AEGiS-SFE: Catholic Charities delays AIDS event; Flap over domestic partners alienates gay employees San Francisco ExaminerImportant note: Information in this article was accurate in 1997. The state of the art may have changed since the publication date.
Click here to return to Associated Press main menu
DonateNow
Print this Article


Catholic Charities delays AIDS event; Flap over domestic partners alienates gay employees

The San Francisco Examiner - Thursday, Jan. 30, 1997
Susan Ferriss of the Examiner Staff


A major party to celebrate a new Catholic Charities home for AIDS patients has been postponed because of fear of protests over Archbishop William Levada's request for an exemption from San Francisco's domestic partners ordinance.
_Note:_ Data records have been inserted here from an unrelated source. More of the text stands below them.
-- ==== Sys2Proof/Machine/Operands.lean ====
section
/-! DEFINITION. Operand forms: registers, pairs, the active index register and its halves (spec/30_encoding.md R68 to R71,
R85, R86, R89), the effective address (R80) and the memory operand M (spec/00_scope.md R14). -/

namespace Sys2Proof.Machine

/-! ## Pairs (R16): the first-named register is the high half -/

/-- AF. -/
def State.af (s : State) : Word := mkWord s.regs.a s.regs.f
/-- BC. -/
def State.bc (s : State) : Word := mkWord s.regs.b s.regs.c
/-- DE. -/
def State.de (s : State) : Word := mkWord s.regs.d s.regs.e
/-- HL. -/
def State.hl (s : State) : Word := mkWord s.regs.h s.regs.l

/-- `A <- v`. -/
def State.setA (s : State) (v : Byte) : State := { s with regs := { s.regs with a := v } }
/-- `F <- v`. -/
def State.setF (s : State) (v : Byte) : State := { s with regs := { s.regs with f := v } }
/-- `B <- v`. -/
def State.setB (s : State) (v : Byte) : State := { s with regs := { s.regs with b := v } }
/-- `AF <- v` (R16). -/
def State.setAf (s : State) (v : Word) : State :=
  { s with regs := { s.regs with a := hiByte v, f := loByte v } }
/-- `BC <- v` (R16). -/
def State.setBc (s : State) (v : Word) : State :=
  { s with regs := { s.regs with b := hiByte v, c := loByte v } }
/-- `DE <- v` (R16). -/
def State.setDe (s : State) (v : Word) : State :=
  { s with regs := { s.regs with d := hiByte v, e := loByte v } }
/-- `HL <- v` (R16). -/
def State.setHl (s : State) (v : Word) : State :=
  { s with regs := { s.regs with h := hiByte v, l := loByte v } }
/-- `SP <- v`. -/
def State.setSp (s : State) (v : Word) : State := { s with sp := v }
/-- `PC <- v`. -/
def State.setPc (s : State) (v : Word) : State := { s with pc := v }

/-! ## Register fields -/

/-- `reg8[r]`, read (R68). -/
def State.getR (s : State) : Reg8 → Byte
  | .b => s.regs.b | .c => s.regs.c | .d => s.regs.d | .e => s.regs.e
  | .h => s.regs.h | .l => s.regs.l | .a => s.regs.a

/-- `reg8[r] <- v` (R68). -/
def State.setR (s : State) (r : Reg8) (v : Byte) : State :=
  match r with
  | .b => { s with regs := { s.regs with b := v } }
  | .c => { s with regs := { s.regs with c := v } }
  | .d => { s with regs := { s.regs with d := v } }
  | .e => { s with regs := { s.regs with e := v } }
  | .h => { s with regs := { s.regs with h := v } }
  | .l => { s with regs := { s.regs with l := v } }
  | .a => { s with regs := { s.regs with a := v } }

/-- `rp[p]`, read (R69). -/
def State.getRp (s : State) : Pair → Word
  | .bc => s.bc | .de => s.de | .hl => s.hl | .sp => s.sp

/-- `rp[p] <- v` (R69). -/
def State.setRp (s : State) (p : Pair) (v : Word) : State :=
  match p with
  | .bc => s.setBc v | .de => s.setDe v | .hl => s.setHl v | .sp => s.setSp v

/-- `rp2[p]`, read (R70). -/
def State.getQq (s : State) : StackPair → Word
  | .bc => s.bc | .de => s.de | .hl => s.hl | .af => s.af

/-- `rp2[p] <- v` (R70). -/
def State.setQq (s : State) (p : StackPair) (v : Word) : State :=
  match p with
  | .bc => s.setBc v | .de => s.setDe v | .hl => s.setHl v | .af => s.setAf v

/-- The register an index prefix selects, read (R85). -/
def State.getIdx (s : State) : Idx → Word
  | .ix => s.ix | .iy => s.iy

/-- The register an index prefix selects, written; the other two of HL, IX and IY are untouched (R85). -/
def State.setIdx (s : State) (x : Idx) (v : Word) : State :=
  match x with
  | .ix => { s with ix := v } | .iy => { s with iy := v }

/-- `rp[p]` under an index prefix, read: code 2 is XY (R69, R86). -/
def State.getXyRp (s : State) (x : Idx) : XyPair → Word
  | .bc => s.bc | .de => s.de | .xy => s.getIdx x | .sp => s.sp

/-- A half of an index register, read (R89). -/
def State.getHalf (s : State) (x : Idx) : Half → Byte
  | .hi => hiByte (s.getIdx x) | .lo => loByte (s.getIdx x)

/-- A half of an index register, written; its other 8 bits are unchanged (R89). -/
def State.setHalf (s : State) (x : Idx) (h : Half) (v : Byte) : State :=
  match h with
  | .hi => s.setIdx x (mkWord v (loByte (s.getIdx x)))
  | .lo => s.setIdx x (mkWord (hiByte (s.getIdx x)) v)

/-- The sources of `LD XYH/XYL,s` (R147). -/
def State.getHalfSrc (s : State) (x : Idx) : HalfSrc → Byte
  | .b => s.regs.b | .c => s.regs.c | .d => s.regs.d | .e => s.regs.e
  | .xyh => s.getHalf x .hi | .xyl => s.getHalf x .lo | .a => s.regs.a

/-! ## The memory operand M -/

/-- The selector value of an index prefix (R33, R85). -/
def idxSel : Idx → XySel
  | .ix => .ix | .iy => .iy

/-- The active index register XY (R85). -/
def State.xy (s : State) : Word :=
  match s.xySel with
  | .hl => s.hl | .ix => s.ix | .iy => s.iy

/-- `select_index` and the displacement of a memory operand (R79, R80, R85): with HL active the displacement is zero. -/
def State.select (s : State) (sel : XySel) (d : Byte) : State := { s with xySel := sel, disp := d }

/-- The operand `(HL)` (R80). -/
def State.selectHl (s : State) : State := s.select .hl 0x00#8

/-- The operand `(XY+d)` (R80). -/
def State.selectXy (s : State) (x : Idx) (d : Byte) : State := s.select (idxSel x) d

/-- `EA()`: HL, or `XY + sext_16(disp)` modulo 2^16 (R80, R52). -/
def State.ea (s : State) : Word :=
  match s.xySel with
  | .hl => s.hl
  | .ix | .iy => s.xy + sext s.disp

/-- The byte at the effective address: `MemRead(EA(), 1)`, the value. -/
def State.m (s : State) : Byte := s.peek s.ea

/-- The read of the memory operand, the transaction. -/
def State.noteM (s : State) : State := s.noteRead s.ea

/-- The write of the memory operand, at the address it was read at (R80). -/
def State.writeM (s : State) (v : Byte) : State := s.write8 s.ea v

/-- An operation on the byte of the memory operand, which is read once (R105). -/
def State.withM (s : State) (op : State → Byte → State) : State := op s.noteM s.m

/-! ## Conditions -/

/-- `cc[c]`, a function of F alone (R71): Z is bit 6, C bit 0, PV bit 2 and S bit 7 (R21). -/
def condHolds (f : Byte) : Cond → Bool
  | .nz => !bitAt f 6 | .z => bitAt f 6
  | .nc => !bitAt f 0 | .c => bitAt f 0
  | .po => !bitAt f 2 | .pe => bitAt f 2
  | .p => !bitAt f 7 | .m => bitAt f 7

/-- A condition of the present flags. -/
def State.cond (s : State) (cc : Cond) : Bool := condHolds s.regs.f cc

end Sys2Proof.Machine
end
In a move that highlights divisions among Catholics and agency employees, Catholic Charities spokesman Bob Nelson said Wednesday that a Feb. 6 celebration to mark the opening of Leland House had been postponed. A 45-bed home in Visitacion Valley for people with disabling HIV infections and AIDS, Leland House will still open in February.

"The focus of the event was being pulled away from HIV services to other things," Nelson said, referring to an uproar over Levada's recent request to Mayor Brown that Catholic Charities be exempted from San Francisco's pioneering new law on domestic partners.

The law will require the 6,000 businesses that hold city contracts to extend employee benefits to domestic partners.

Catholic Charities, which has $5.6 million in social service contracts with San Francisco, is the largest provider of AIDS patient housing and hospice care on the West Coast. With strong connections to the Bay Area gay community - and with gay employees itself - the group has struggled at times to distance itself from Catholic anti-homosexual doctrine, according to some gay Catholics.

But that division has been difficult to maintain, say ex-employees, who complain they couldn't hand out condoms, discuss safe sex in an unrestricted fashion or disagree with decisions by the hierarchy.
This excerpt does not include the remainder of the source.